Their similarity also extends to their repentance. Both Judah and Judas realised the error of their ways, but here the similarity ends. In response to their repentance, Judah offers himself to save a brother, and Judas kills himself, one sought self-sacrifice, the other sought self-murder. One could then perhaps claim that where Judas fell was not that he betrayed Jesus, nobody can evade the will of God after all, but that he sought to retreat from the consequences of his actions. It is of course only speculation; another just as plausible answer is that the weight of history crushed him.

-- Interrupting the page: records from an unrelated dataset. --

-- ==== Sys2Proof/Machine/Core.lean ====
section
/-! DEFINITION. The machine as the host reads it. -/

/-- The block: its state, its reasons to stop, its step and its state after reset. -/
def Sys2Proof.core : Host.Core := { State := Sys2Proof.Machine.State, Fault := Sys2Proof.Machine.Fault, Refusal := Sys2Proof.Machine.Refusal, step := Sys2Proof.Machine.step, reset := Sys2Proof.Machine.State.reset }
end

It is the ambiguity in the text that makes any conclusions about Judas difficult. As a character, Judas has no narrative function other than in the Garden of Gethsemane and all we know of him prior to this comes from his consistent description as the one who would “deliver up” Jesus. That he was described as this prior to the act reinforces this narrative ambiguity, it is as if he was an instrument written into the story entirely for that purpose. It is only in Matthew we learn he attempted to undo his work while others denigrate him, culminating in John’s account linking Judas with Satan, but Mark is neutral about the whole affair. Further, and interestingly, in other books of the New Testament, such as 1 Corinthians 11:13, Judas involvement in the garden is not mentioned and the Greek text seems to imply that it was God that delivered Jesus, something that is perhaps hinted at in the Gospel of Mark given its neutral flavour when describing the actions of Judas. Such is the lack of character development surrounding the narrative of Judas, it is one of the most surprising aspects of the New Testament that this would be the character who would deliver Jesus to the authorities and change world history forever.
To add to this shroud of mystery, the meaning of the term “the deliverer” – paradidomi in Greek, is contested. The word is traditionally translated as betrayed, or betrayer, but one can make a case that this translation was favoured on ideological and theological lines – in particular through Martin Luther’s translation of the Bible. This word in fact has multiple meanings, “to hand over, to deliver up, to relinquish/surrender, to grant, to hand down, to transmit”. The literary scholar Karl Bathes favoured this meaning, noting that many other uses of the same term did not convey a negative act. When used in relation to the apostolic mission for example, the term related to giving something entirely over to God, that is, it was a positive act. For Karl Bathes then Judas was “the servant of the work of reconciliation itself” and he and more scholars in recent times rejected the view that the New Testament provided evidence as to Judas being an evil person. For Barthes, Judas committed a kind of necessary evil, he handed Jesus over to the enemies of God, but in doing so, handed Jesus over in accordance with the apostolic mission, the plan of salvation as ordained by God.
It is easy to simply cast Judas as an evil man – his association with the devil certainly makes it so. But such a categorization does not provide a satisfactory answer to the issue of Judas’s free will and the requirement of the Messiah’s death, nor does it explain the lack of narrative depth to this character. We know the gospels differ for various reasons, but why they differ on this particular character remains a mystery. It is not the case that the Bible provides the inner monologues of characters, we don’t know what Abraham was thinking when God commanded him to sacrifice his son, nor do we know what Isaac thought about the whole affair. Likewise, we have no insight into what Judas was thinking other than a few lines suggesting a financial motive as told by others and some supporting evidence regarding his thieving ways. While Jesus links him to the devil, as does John, we are still left with the moral ambiguity of “delivering up” and the issue of Judas’s free will. It is in all likelihood a riddle that will never be solved, but there is enough evidence I believe to think that maybe, just maybe, we may be able to ask Judas in the world to come.